▸ Task details
Restrict the output to the lines below starting at the one that contains "is stored. -/" and ending at the one that contains "theorem test_ld_mem_fault : stepGives", and restate them word for word, both ends included.

▸ Provided entries
Content starts

/-! ## One step per instruction (95_test_vectors.md, part 2) -/

/-- TD1. -/
theorem test_cls : stepGives (placed { State.reset with fb := clearFramebuffer.setPixel 63 31 true } 0x00E0)
    (fun t => t.redraw && !t.fb.pixel 63 31 && t.pc == 0x202) = true := by decide
/-- TC5. -/
theorem test_ret : stepGives (placed { State.reset with pc := 0x212, sp := 1, stack := State.reset.stack.set 0 0x206 }
    0x00EE) (fun t => t.pc == 0x206 && t.sp == 0 && t.stack[0] == 0x206) = true := by decide
/-- TC8: no timer phase. -/
theorem test_ret_underflow : stepGives (placed { State.reset with dt := 5 } 0x00EE)
    (fun t => faultIs .stackUnderflow 0x200 0x00EE t && t.dt == 5) = true := by decide
/-- TC3. -/
theorem test_jp : stepGives (placed State.reset 0x1FFF) (fun t => t.pc == 0xFFF) = true := by decide
/-- TC4. -/
theorem test_call : stepGives (placed { State.reset with pc := 0x204 } 0x2210)
    (fun t => t.pc == 0x210 && t.sp == 1 && t.stack[0] == 0x206) = true := by decide
/-- TC7. -/
theorem test_call_overflow : stepGives (placed { State.reset with sp := 16, dt := 5 } 0x2300)
    (fun t => faultIs .stackOverflow 0x200 0x2300 t && t.sp == 16 && t.dt == 5) = true := by decide
/-- TC9, TC10. -/
theorem test_se_nn : stepGives (placed (withRegs State.reset [(1, 0x42)]) 0x3142) (fun t => t.pc == 0x204) = true ∧
    stepGives (placed (withRegs State.reset [(1, 0x43)]) 0x3142) (fun t => t.pc == 0x202) = true := by decide
/-- TC11, TC12. -/
theorem test_sne_nn : stepGives (placed (withRegs State.reset [(1, 0x42)]) 0x4142) (fun t => t.pc == 0x202) = true ∧
    stepGives (placed (withRegs State.reset [(1, 0x43)]) 0x4142) (fun t => t.pc == 0x204) = true := by decide
/-- TC14, TC15. -/
theorem test_se_vy : stepGives (placed (withRegs State.reset [(1, 9), (2, 8)]) 0x5120) (fun t => t.pc == 0x202) = true ∧
    stepGives (placed (withRegs State.reset [(3, 0x77)]) 0x5330) (fun t => t.pc == 0x204) = true := by decide
/-- TC16, TC18. -/
theorem test_sne_vy : stepGives (placed (withRegs State.reset [(1, 9), (2, 8)]) 0x9120) (fun t => t.pc == 0x204) = true ∧
    stepGives (placed (withRegs State.reset [(4, 1)]) 0x9440) (fun t => t.pc == 0x202) = true := by decide
/-- TC20, TC21: the offset is `V[0]`; the sum is not reduced to 12 bits. -/
theorem test_jp_v0 : stepGives (placed (withRegs State.reset [(0, 1), (2, 0x80)]) 0xB2FF) (fun t => t.pc == 0x300) = true ∧
    stepGives (placed (withRegs State.reset [(0, 0xFF)]) 0xBFFF) (fun t => t.pc == 0x10FE) = true := by decide
/-- TA2. -/
theorem test_ld_nn : stepGives (placed State.reset 0x6FAB) (fun t => t.reg 15 == 0xAB && t.pc == 0x202) = true := by decide
/-- TA3: the sum wraps, no flag. -/
theorem test_add_nn : stepGives (placed (withRegs State.reset [(1, 0xFF), (15, 7)]) 0x7101)
    (fun t => t.reg 1 == 0 && t.reg 15 == 7) = true := by decide
/-- TA6. -/
theorem test_ld_vy : stepGives (placed (withRegs State.reset [(2, 0x33)]) 0x8120)
    (fun t => t.reg 1 == 0x33 && t.reg 2 == 0x33) = true := by decide
/-- TA7. -/
theorem test_or : stepGives (placed (withRegs State.reset [(1, 0xF0), (2, 0x0F), (15, 1)]) 0x8121)
    (fun t => t.reg 1 == 0xFF && t.reg 15 == 1) = true := by decide
/-- TA8. -/
theorem test_and : stepGives (placed (withRegs State.reset [(1, 0xF3), (2, 0x3C), (15, 1)]) 0x8122)
    (fun t => t.reg 1 == 0x30 && t.reg 15 == 1) = true := by decide
/-- TA9. -/
theorem test_xor : stepGives (placed (withRegs State.reset [(1, 0xFF), (2, 0x0F), (15, 1)]) 0x8123)
    (fun t => t.reg 1 == 0xF0 && t.reg 15 == 1) = true := by decide
/-- TA11, TA13. -/
theorem test_add_vy : stepGives (placed (withRegs State.reset [(0, 0xC8), (1, 0x64)]) 0x8014)
      (fun t => t.reg 0 == 0x2C && t.reg 15 == 1) = true ∧
    stepGives (placed (withRegs State.reset [(0, 0x80), (1, 0x7F), (15, 1)]) 0x8014)
      (fun t => t.reg 0 == 0xFF && t.reg 15 == 0) = true := by decide
/-- TA16, TA18: `V[0xF]` as destination and as source. -/
theorem test_add_vy_flag : stepGives (placed (withRegs State.reset [(15, 0xF0), (1, 0x20)]) 0x8F14)
      (fun t => t.reg 15 == 1) = true ∧
    stepGives (placed (withRegs State.reset [(0, 0xFF), (15, 2)]) 0x80F4)
      (fun t => t.reg 0 == 1 && t.reg 15 == 1) = true := by decide
/-- TA19, TA20. -/
theorem test_sub : stepGives (placed (withRegs State.reset [(0, 0x10), (1, 0x20), (15, 1)]) 0x8015)
      (fun t => t.reg 0 == 0xF0 && t.reg 15 == 0) = true ∧
    stepGives (placed (withRegs State.reset [(0, 5), (1, 5)]) 0x8015)
      (fun t => t.reg 0 == 0 && t.reg 15 == 1) = true := by decide
/-- TA22, TA24. -/
theorem test_sub_flag : stepGives (placed (withRegs State.reset [(15, 5), (1, 3)]) 0x8F15)
      (fun t => t.reg 15 == 2) = true ∧
    stepGives (placed (withRegs State.reset [(0, 5), (15, 7)]) 0x80F5)
      (fun t => t.reg 0 == 0xFE && t.reg 15 == 0) = true := by decide
/-- TA29: `Y` is ignored. -/
theorem test_shr : stepGives (placed (withRegs State.reset [(1, 6), (2, 0xFF), (15, 1)]) 0x8126)
    (fun t => t.reg 1 == 3 && t.reg 2 == 0xFF && t.reg 15 == 0) = true := by decide
/-- TA27, TA30. -/
theorem test_shr_flag : stepGives (placed (withRegs State.reset [(1, 1)]) 0x8106)
      (fun t => t.reg 1 == 0 && t.reg 15 == 1) = true ∧
    stepGives (placed (withRegs State.reset [(15, 5)]) 0x8F06) (fun t => t.reg 15 == 2) = true := by decide
/-- TA31, TA32. -/
theorem test_subn : stepGives (placed (withRegs State.reset [(0, 0x10), (1, 0x20)]) 0x8017)
      (fun t => t.reg 0 == 0x10 && t.reg 15 == 1) = true ∧
    stepGives (placed (withRegs State.reset [(0, 0x20), (1, 0x10), (15, 1)]) 0x8017)
      (fun t => t.reg 0 == 0xF0 && t.reg 15 == 0) = true := by decide
/-- TA34, TA35. -/
theorem test_subn_flag : stepGives (placed (withRegs State.reset [(15, 3), (1, 10)]) 0x8F17)
      (fun t => t.reg 15 == 7) = true ∧
    stepGives (placed (withRegs State.reset [(0, 3), (15, 10)]) 0x80F7)
      (fun t => t.reg 0 == 7 && t.reg 15 == 1) = true := by decide
/-- TA39: the flag is 1, not 0x80. -/
theorem test_shl : stepGives (placed (withRegs State.reset [(1, 0x80)]) 0x810E)
    (fun t => t.reg 1 == 0 && t.reg 15 == 1) = true := by decide
/-- TA40. -/
theorem test_shl_flag : stepGives (placed (withRegs State.reset [(15, 0x41)]) 0x8F0E)
    (fun t => t.reg 15 == 0x82) = true := by decide
/-- TA43, with the byte drawn left free: `NN` = 0 always gives 0, and the next draw is another one. -/
theorem test_rnd : ∃ t, exec (.rnd 2 0) (withRegs State.reset [(2, 0x99)]) = .next t ∧ t.reg 2 = 0 ∧ t.draws = 1 := by
  refine ⟨_, rfl, ?_, rfl⟩
  rw [State.reg_writeReg, if_pos rfl]
  exact BitVec.zero_and
/-- TM2. -/
theorem test_ld_i : stepGives (placed { State.reset with iReg := 0xFFFF } 0xAFFF) (fun t => t.iReg == 0x0FFF) = true := by
  decide
/-- TM3, TM4. -/
theorem test_add_i : stepGives (placed (scene [(2, 5)] 0x0FFE []) 0xF21E)
      (fun t => t.iReg == 0x1003 && t.reg 15 == 0) = true ∧
    stepGives (placed (scene [(2, 2)] 0xFFFF []) 0xF21E) (fun t => t.iReg == 0x0001) = true := by decide
/-- TM6, TM7: the whole byte, not its low digit. -/
theorem test_ld_f : stepGives (placed (withRegs State.reset [(0, 0x10)]) 0xF029) (fun t => t.iReg == 0x50) = true ∧
    stepGives (placed (withRegs State.reset [(0, 0xFF)]) 0xF029) (fun t => t.iReg == 0x4FB) = true := by decide
/-- TM13: the last legal `I`. -/
theorem test_ld_b : stepGives (placed (scene [(0, 123)] 0x0FFD []) 0xF033)
    (fun t => t.mem.read 0xFFD == 1 && t.mem.read 0xFFE == 2 && t.mem.read 0xFFF == 3 && t.iReg == 0xFFD) = true := by
  decide
/-- TM14: nothing is stored. -/
theorem test_ld_b_fault : stepGives (placed (scene [(0, 123)] 0x0FFE []) 0xF033)
    (fun t => faultIs .dataBounds 0x200 0xF033 t && t.mem.read 0xFFE == 0) = true := by decide
/-- TM16. -/
theorem test_ld_mem : stepGives (placed (scene [(0, 0x11), (1, 0x22), (2, 0x33), (3, 0x44)] 0x400 []) 0xF255)
    (fun t => t.mem.read 0x400 == 0x11 && t.mem.read 0x402 == 0x33 && t.mem.read 0x403 == 0 && t.iReg == 0x400) = true := by
  decide
/-- TM19. -/
theorem test_ld_mem_fault : stepGives (placed (scene [(0, 0xA0)] 0x0FF1 []) 0xFF55)
    (fun t => faultIs .dataBounds 0x200 0xFF55 t && t.mem.read 0xFF1 == 0) = true := by decide
/-- TM20. -/
theorem test_ld_vx_mem : stepGives (placed (scene [(3, 0x77)] 0x300 [2, 3, 4, 5]) 0xF265)
    (fun t => t.reg 0 == 2 && t.reg 2 == 4 && t.reg 3 == 0x77 && t.iReg == 0x300) = true := by decide
/-- TM22: `V[0]` is not loaded. -/
theorem test_ld_vx_mem_fault : stepGives (placed (scene [] 0x0FFF [0x5C]) 0xF165)
    (fun t => faultIs .dataBounds 0x200 0xF165 t && t.reg 0 == 0) = true := by decide
/-- TD5, drawn by TD3's rules: one pixel on, one off, a collision. -/
theorem test_drw : stepGives (placed { scene [(0, 10), (1, 5)] 0x300 [0xC0] with
      fb := clearFramebuffer.setPixel 11 5 true } 0xD011)
    (fun t => t.reg 15 == 1 && t.redraw && t.fb.pixel 10 5 && !t.fb.pixel 11 5) = true := by decide
/-- TD9, TD17. -/
theorem test_drw_faults : stepGives (placed (scene [(0, 60), (1, 31)] 0x300 [0xF8]) 0xD011)
      (fun t => faultIs .fbRange 0x200 0xD011 t && !t.fb.pixel 60 31 && !t.redraw) = true ∧
    stepGives (placed (scene [(0, 64)] 0x0FFF [0x80]) 0xD012) (fun t => faultIs .dataBounds 0x200 0xD012 t) = true := by
  decide
/-- TK1, TK2. -/
theorem test_skp : stepGives (placed { withRegs State.reset [(2, 7)] with keys := State.reset.keys.set 7 true } 0xE29E)
      (fun t => t.pc == 0x204) = true ∧
    stepGives (placed { withRegs State.reset [(2, 7)] with keys := State.reset.keys.set 2 true } 0xE29E)
      (fun t => t.pc == 0x202) = true := by decide
/-- TK3: the code is not masked. -/
theorem test_skp_fault : stepGives (placed { withRegs State.reset [(2, 16)] with keys := State.reset.keys.set 0 true }
    0xE29E) (faultIs .keyRange 0x200 0xE29E) = true := by decide
/-- TK4, TK5. -/
theorem test_sknp : stepGives (placed (withRegs State.reset [(0, 15)]) 0xE0A1) (fun t => t.pc == 0x204) = true ∧
    stepGives (placed { withRegs State.reset [(0, 15)] with keys := State.reset.keys.set 15 true } 0xE0A1)
      (fun t => t.pc == 0x202) = true := by decide
/-- TK6. -/
theorem test_sknp_fault : stepGives (placed (withRegs State.reset [(0, 0xFF)]) 0xE0A1)
    (faultIs .keyRange 0x200 0xE0A1) = true := by decide
/-- TK7: waiting, and the timers tick. -/
theorem test_ld_k_waits : stepGives (placed { withRegs State.reset [(2, 0x55)] with dt := 5, st := 1 } 0xF20A)
    (fun t => t.pc == 0x200 && t.reg 2 == 0x55 && t.dt == 4 && t.st == 0) = true := by decide
/-- TK9: the highest key wins. -/
theorem test_ld_k : stepGives (placed { State.reset with keys := (State.reset.keys.set 2 true).set 7 true } 0xF20A)
    (fun t => t.reg 2 == 7 && t.pc == 0x202) = true := by decide
/-- TT4. -/
theorem test_ld_vx_dt : stepGives (placed { State.reset with dt := 9 } 0xF107)
    (fun t => t.reg 1 == 9 && t.dt == 8) = true := by decide
/-- TT1, TT3. -/
theorem test_ld_dt_vx : stepGives (placed (withRegs State.reset [(0, 10)]) 0xF015) (fun t => t.dt == 9) = true ∧
    stepGives (placed { State.reset with dt := 0x50 } 0xF015) (fun t => t.dt == 0) = true := by decide
/-- TT6. -/
theorem test_ld_st_vx : stepGives (placed (withRegs State.reset [(3, 3)]) 0xF318)
    (fun t => t.st == 2 && t.dt == 0) = true := by decide
/-- TE1: zeroed memory is stepped over, the timers tick, one diagnostic. -/
theorem test_unrecognized : stepGives { State.reset with dt := 2 } (fun t => t.pc == 0x202 && t.dt == 1 && !t.redraw) = true ∧
    diagEvent { State.reset with dt := 2 } = some (0x200, 0x0000) := by decide
/-- TF1, TF2: the last address a fetch may start at, and the first it may not. -/
theorem test_fetch_bounds : stepGives (placed { State.reset with pc := 0xFFE } 0x6011)
      (fun t => t.reg 0 == 0x11 && t.pc == 0x1000) = true ∧
    stepGives { State.reset with pc := 0xFFF } (faultIs .fetchBounds 0xFFF 0) = true := by decide
/-- TF8: the glyph table is executable memory. -/
theorem test_fetch_glyphs : stepGives { State.reset with pc := 0 } (fun t => t.pc == 2) = true ∧
    diagEvent { State.reset with pc := 0 } = some (0, 0xF090) := by decide
/-- S9: the two bytes 1A BC loaded into reset state; one step gives `pc` = 0xABC. -/
theorem test_load : actGives ⟨State.reset, false, false⟩ (.load [0x1A, 0xBC])
    (fun u => stepGives u.core (fun t => t.pc == 0xABC)) = true := by decide
/-- Sessions: a second `Load`, a `Load` too long and a key code of 16 are refused (R42, R26). -/
theorem test_refusals : (⟨State.reset, false, true⟩ : Session).act (.load []) = .refused .loadContract ∧
    (⟨State.reset, false, false⟩ : Session).act (.load (List.replicate 3585 0)) = .refused .loadContract ∧
    (⟨State.reset, false, false⟩ : Session).act (.keySet 16 true) = .refused .keyCode := by
  refine ⟨rfl, ?_, rfl⟩
  rw [Session.act, if_neg (by rw [Session.mayLoad, List.length_replicate]; decide)]

/-! ## Witnesses: for each obligation with hypotheses, a state and operands that meet them together -/

theorem witness_encodeOfDecodedWord : decodeWord 0x8FFE = .ok (.shl 15 15) := by decide

theorem witness_stepRunsDecodedInstruction : (placed State.reset 0x1ABC).run = .running ∧
    (placed State.reset 0x1ABC).canFetch ∧ decodeWord (placed State.reset 0x1ABC).wordAtPc = .ok (.jp 0xABC) := by decide

theorem witness_faultedMachineIgnoresSteps : (State.reset.faultedWith .keyRange 0xE0A1).run = .faulted := rfl

theorem witness_fetchOutOfBoundsFaults_out : ({ State.reset with pc := 0xFFF } : State).run = .running ∧
    ({ State.reset with pc := 0xFFF } : State).pc.toNat ≥ 0xFFF := by decide

/-- In bounds at the boundary, with a fault of another cause: 00EE at 0xFFE with nothing to pop. -/
theorem witness_fetchOutOfBoundsFaults_in : ∃ s t : State, s.run = .running ∧ s.pc.toNat = 0xFFE ∧
    step s = .next t ∧ t.run = .faulted := by
  obtain ⟨t, ht, h⟩ := of_stepGives (s := placed { State.reset with pc := 0xFFE } 0x00EE) (p := fun t => t.run == .faulted)
    (by decide)
  exact ⟨_, t, rfl, by decide, ht, by simpa using h⟩

theorem witness_unrecognizedWordIsSteppedOver : State.reset.run = .running ∧ State.reset.canFetch ∧
    (∀ r ∈ opcodeRows, r.selects State.reset.wordAtPc = false) ∧ diagEvent State.reset = some (0x200, 0) := by
  refine ⟨rfl, by decide, ?_, by decide⟩
  rw [show State.reset.wordAtPc = 0 by decide]
  exact (decodeWord_error.1 test_decode_rejects_family_0.1).2

/-- Each row's own match has `w and mask = match`. -/
theorem witness_opcodeMap : opcodeRows.all (fun r => r.selects r.pattern) = true := by decide

theorem witness_timerPhaseRunsLast : ∃ s u : State, s.run = .running ∧ s.canFetch ∧
    decodeWord s.wordAtPc = .ok (.ldDtVx 0) ∧ exec (.ldDtVx 0) s = .next u ∧ u.run = .running :=
  ⟨placed State.reset 0xF015, _, rfl, by decide, by decide, rfl, rfl⟩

Content ends

▸ Response
/-- TM14: nothing is stored. -/
theorem test_ld_b_fault : stepGives (placed (scene [(0, 123)] 0x0FFE []) 0xF033)
    (fun t => faultIs .dataBounds 0x200 0xF033 t && t.mem.read 0xFFE == 0) = true := by decide
/-- TM16. -/
theorem test_ld_mem : stepGives (placed (scene [(0, 0x11), (1, 0x22), (2, 0x33), (3, 0x44)] 0x400 []) 0xF255)
    (fun t => t.mem.read 0x400 == 0x11 && t.mem.read 0x402 == 0x33 && t.mem.read 0x403 == 0 && t.iReg == 0x400) = true := by
  decide
/-- TM19. -/
theorem test_ld_mem_fault : stepGives (placed (scene [(0, 0xA0)] 0x0FF1 []) 0xFF55)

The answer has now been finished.